Re-fit the training data using the `Lasso` model with `alpha=1e-4`.  Also set `max_iter=100` and `tol=0.01`.  The LASSO solver is much slower than Ridge regression, so this may take a minute.

In [10]:
# TODO

Next, evaluate the model on the test data and measure the `R^2` value.  You should get a better fit than you did with Ridge regression.  

In [11]:
# TODO

Still, the value `alpha=1e-4` was only a guess.  We should do even better with the optimal `alpha`. 

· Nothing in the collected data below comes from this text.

/-- The process-data channels (R70 to R75). -/
def Obligations.ProcessDataChannels : Prop :=
  (∀ (s : State) (tx : Bool) (ch v : Nat), s.powered = true → ch < 8 → v ≤ 1 → v = 0 ∨ s.pdMapOk tx ch = true →
    Runs (.pdEnable tx ch v) s fun t => t.obj ((if tx then Obj.TPD_ENABLE else Obj.RPD_ENABLE) + 256 * ch) = v
      ∧ (∀ k, k ≠ (if tx then Obj.TPD_ENABLE else Obj.RPD_ENABLE) + 256 * ch → t.obj k = s.obj k)
      ∧ (tx = true → t.dict.rpd = s.dict.rpd ∧ t.trdl = s.trdl) ∧ (∀ i, i ≠ ch → t.rpdAt i = s.rpdAt i)
      ∧ (tx = false → v = 1 → t.trdl = s.trdl
        ∧ t.rpdAt ch = if s.pdEnabled false ch then s.rpdAt ch else { s.rpdAt ch with mapBad := false, fresh := true })
      ∧ (tx = false → v = 0 → t.rpdAt ch = { s.rpdAt ch with timedOut := false, pendingVals := none } ∧ t.trdl = { s.trdl with refin := t.trdl.refin }
        ∧ ∀ n, n < 8 → vget t.trdl.refin n {} = if (s.pdRefins ch).contains n then {} else vget s.trdl.refin n {})
      ∧ t.dict = { s.dict with objs := t.dict.objs, rpd := t.dict.rpd } ∧ t.node = { s.node with runs := t.node.runs }
      ∧ SameBut [.dict, .trdl, .node] s t)
  ∧ (∀ (s : State) (tx : Bool) (ch v : Nat), s.powered = true → ch < 8 → v ≤ 1 → v ≠ 0 → s.pdMapOk tx ch = false →
    tx = true ∨ (s.rpdAt ch).mapBad = true →
    Runs (.pdEnable tx ch v) s (Refused .mapping ((if tx then Obj.TPD_ENABLE else Obj.RPD_ENABLE) + 256 * ch) s))
  ∧ (∀ (s : State) (ch : Nat), s.powered = true → ch < 8 → s.pdMapOk false ch = false →
    Runs (.pdEnable false ch 1) s fun t => t.rpdAt ch = { s.rpdAt ch with mapBad := true } ∧ (∀ i, i ≠ ch → t.rpdAt i = s.rpdAt i)
      ∧ t.dict = { s.dict with
          refusedCount := satAdd 32 s.dict.refusedCount 1, rpd := t.dict.rpd
          lastRefusal := Status.mapping.code * 2 ^ 24 + (Obj.RPD_ENABLE + 256 * ch) % 2 ^ 24 }
      ∧ t.node = { s.node with runs := t.node.runs } ∧ SameBut [.dict, .recd, .evc, .node] s t)
  ∧ (∀ (s : State) (tx : Bool) (ch v : Nat), s.powered = true → ch < 8 → 1 < v →
    Runs (.pdEnable tx ch v) s (Refused .range ((if tx then Obj.TPD_ENABLE else Obj.RPD_ENABLE) + 256 * ch) s))
  ∧ (∀ (s : State) (tx : Bool) (ch v : Nat), s.powered = true → 8 ≤ ch →
    Runs (.pdEnable tx ch v) s (Refused .noObject ((if tx then Obj.TPD_ENABLE else Obj.RPD_ENABLE) + 256 * ch) s))
  ∧ (∀ (s : State) (ch : Nat), s.powered = true → ch < 8 → s.node.joined = true → s.tpdDue ch = true →
    Runs (.tpdSend ch) s fun t => t = s.sendTelemetry (s.obj (Obj.TPD_DEST + 256 * ch)) (s.tpdPayload ch)
      ∧ (s.tpdPayload ch).take 4 = leBytes 1 ch ++ [0] ++ leBytes 2 s.pdCycle
      ∧ (s.tpdPayload ch).length = 4 + mapBytes (s.pdMap true ch)
      ∧ SameBut [.link, .evc, .recd, .node] s t ∧ t.node = { s.node with runs := t.node.runs })
  ∧ (∀ (s : State) (ch : Nat), 8 ≤ ch ∨ s.node.joined = false ∨ s.tpdDue ch = false → exec (.tpdSend ch) s = .next s)
  ∧ (∀ (s : State) (src ch : Nat) (cnt : Nat) (pad : Byte) (vals : List Byte), s.tb.refOk = true → s.powered = true → ch < 8 → cnt < 65536 →
    s.pdEnabled false ch = true → s.obj (Obj.RPD_SOURCE + 256 * ch) = src → vals.length = mapBytes (s.pdMap false ch) →
    (s.rpdAt ch).later cnt = true → s.pdValuesOk (mapValues (s.pdMap false ch) vals) = true → s.pdMapOk false ch = true →
    Runs (.rpdReceive src (leBytes 1 ch ++ [pad] ++ leBytes 2 cnt ++ vals)) s fun t =>
      t.rpdAt ch = { s.rpdAt ch with lastCycle := some cnt, pendingVals := some vals, timedOut := false, mapBad := false, fresh := false, since := s.tb.taps }
        ∧ (∀ i, i ≠ ch → t.rpdAt i = s.rpdAt i) ∧ t.dict = { s.dict with rpd := t.dict.rpd }
        ∧ t.inRun .pdTimeout ch = false ∧ t.node = { s.node with runs := t.node.runs } ∧ SameBut [.dict, .node] s t)
  ∧ (∀ (s : State) (src : Nat) (pl : List Byte),
    8 ≤ leNat (pl.take 1) ∨ s.pdEnabled false (leNat (pl.take 1)) = false ∨ s.obj (Obj.RPD_SOURCE + 256 * leNat (pl.take 1)) ≠ src
      ∨ pl.length ≠ mapBytes (s.pdMap false (leNat (pl.take 1))) + 4
      ∨ (s.rpdAt (leNat (pl.take 1))).later (leNat ((pl.drop 2).take 2)) = false
      ∨ (s.rpdAt (leNat (pl.take 1))).lastCycle = some (leNat ((pl.drop 2).take 2)) →
    exec (.rpdReceive src pl) s = .next s)
  ∧ (∀ s : State, s.powered = true → Runs .rpdApply s fun t => (∀ i, i < 8 → (t.rpdAt i).pendingVals = none)
      ∧ (∀ i, i < 8 → (t.rpdAt i).lastCycle = (s.rpdAt i).lastCycle) ∧ t.dict = { s.dict with objs := t.dict.objs, rpd := t.dict.rpd }
      ∧ SameBut [.dict, .trdl, .node, .recd, .evc] s t ∧ t.node = { s.node with runs := t.node.runs })
  ∧ (∀ (s : State) (ch e : Nat) (vals : List Byte), s.powered = true → ch < 8 → (s.rpdAt ch).pendingVals = some vals →
    (∀ i, i < 8 → i ≠ ch → (s.rpdAt i).pendingVals = none) → s.pdMap false ch = [e] → isSpsKey (mapKey e) = false →
    Runs .rpdApply s fun t => t.obj (mapKey e) = leNat (vals.take (mapSize e)) ∧ t.objJsn (mapKey e) = s.objJsn (mapKey e)
      ∧ (∀ k, k ≠ mapKey e → t.obj k = s.obj k)
      ∧ (∀ n, n < 8 → mapKey e = Obj.REFIN0 + n → vget t.trdl.refin n {} = {}))
  ∧ (∀ (s : State) (ch : Nat), s.powered = true → ch < 8 → s.pdEnabled false ch = true → s.rpdExpired ch = true →
    (s.rpdAt ch).timedOut = false →
    Runs (.rpdTimeout ch) s fun t => t.rpdAt ch = { s.rpdAt ch with timedOut := true } ∧ t.inRun .pdTimeout ch = true
      ∧ (∀ n e, n < 8 → e ∈ s.pdMap false ch → mapKey e = Obj.REFIN0 + n → (vget t.trdl.refin n {}).held = true)
      ∧ t.dict = { s.dict with rpd := t.dict.rpd } ∧ SameBut [.dict, .trdl, .node, .recd, .evc] s t
      ∧ t.node = { s.node with runs := t.node.runs })
  ∧ (∀ (s : State) (ch : Nat), (s.rpdAt ch).timedOut = true ∨ s.rpdExpired ch = false ∨ s.pdEnabled false ch = false →
    exec (.rpdTimeout ch) s = .next s)
  ∧ (∀ (s : State) (src ch : Nat) (cnt : Nat) (pad : Byte) (vals : List Byte), s.tb.refOk = true → s.powered = true → ch < 8 → cnt < 65536 →
    s.pdEnabled false ch = true → s.obj (Obj.RPD_SOURCE + 256 * ch) = src → vals.length = mapBytes (s.pdMap false ch) →
    (s.rpdAt ch).later cnt = true → s.pdValuesOk (mapValues (s.pdMap false ch) vals) = true → s.pdMapOk false ch = false →
    Runs (.rpdReceive src (leBytes 1 ch ++ [pad] ++ leBytes 2 cnt ++ vals)) s fun t =>
      t.rpdAt ch = { s.rpdAt ch with mapBad := true } ∧ (∀ i, i ≠ ch → t.rpdAt i = s.rpdAt i) ∧ t.dict = { s.dict with rpd := t.dict.rpd }
        ∧ SameBut [.dict] s t)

Use cross-validation (with the above test/train split) to evaluate different values of `alpha` logarithically spaced between `alpha=1e-4` and `alpha=1e-3`.  Computing each fit may take some time, so use only 5 values of `alpha`. Also, for each `alpha` you try, store the matrix `W`.  This way, you will not have to re-fit the model if you want to examine the entries of `W`.

In [12]:
# TODO

Plot the `R^2` value vs. `alpha`.  Print the optimal `R^2`.  You should see it is higher than with the best Ridge Regression case.

In [13]:
# TODO

Display the RMS current values `Wrms` for the optimal `alpha`, as you did in the Ridge Regression case.  You will see that is much sparser.

In [14]:
# TODO

## More fun

If you want to dive deeper into this application:
* Install the [MNE python package](https://martinos.org/mne/stable/index.html).  This is an amazing package with many tools for processing EEG data.
* In particular, you can use the above to visualize where in the brain the currents are active.
* You can also improve the fitting with better regularization.  For example, you could experiment with the combination of LASSO and ridge regression, known as ElasticNet.  There is a regression object for this in sklearn.linear_model.
* We could also use a more sophisticated regularization technique called Group LASSO, that encourages *entire rows* of the `W` matrix to be zero-valued.  This is appropriate in this application because, if the current is zero for one time, it is likely to be zero for all time. 
* You can even use the recovered current patterns to make predictions about what the patient is seeing or hearing or thinking!  It sounds like science-fiction, but it has been demonstrated to work to a certain extent!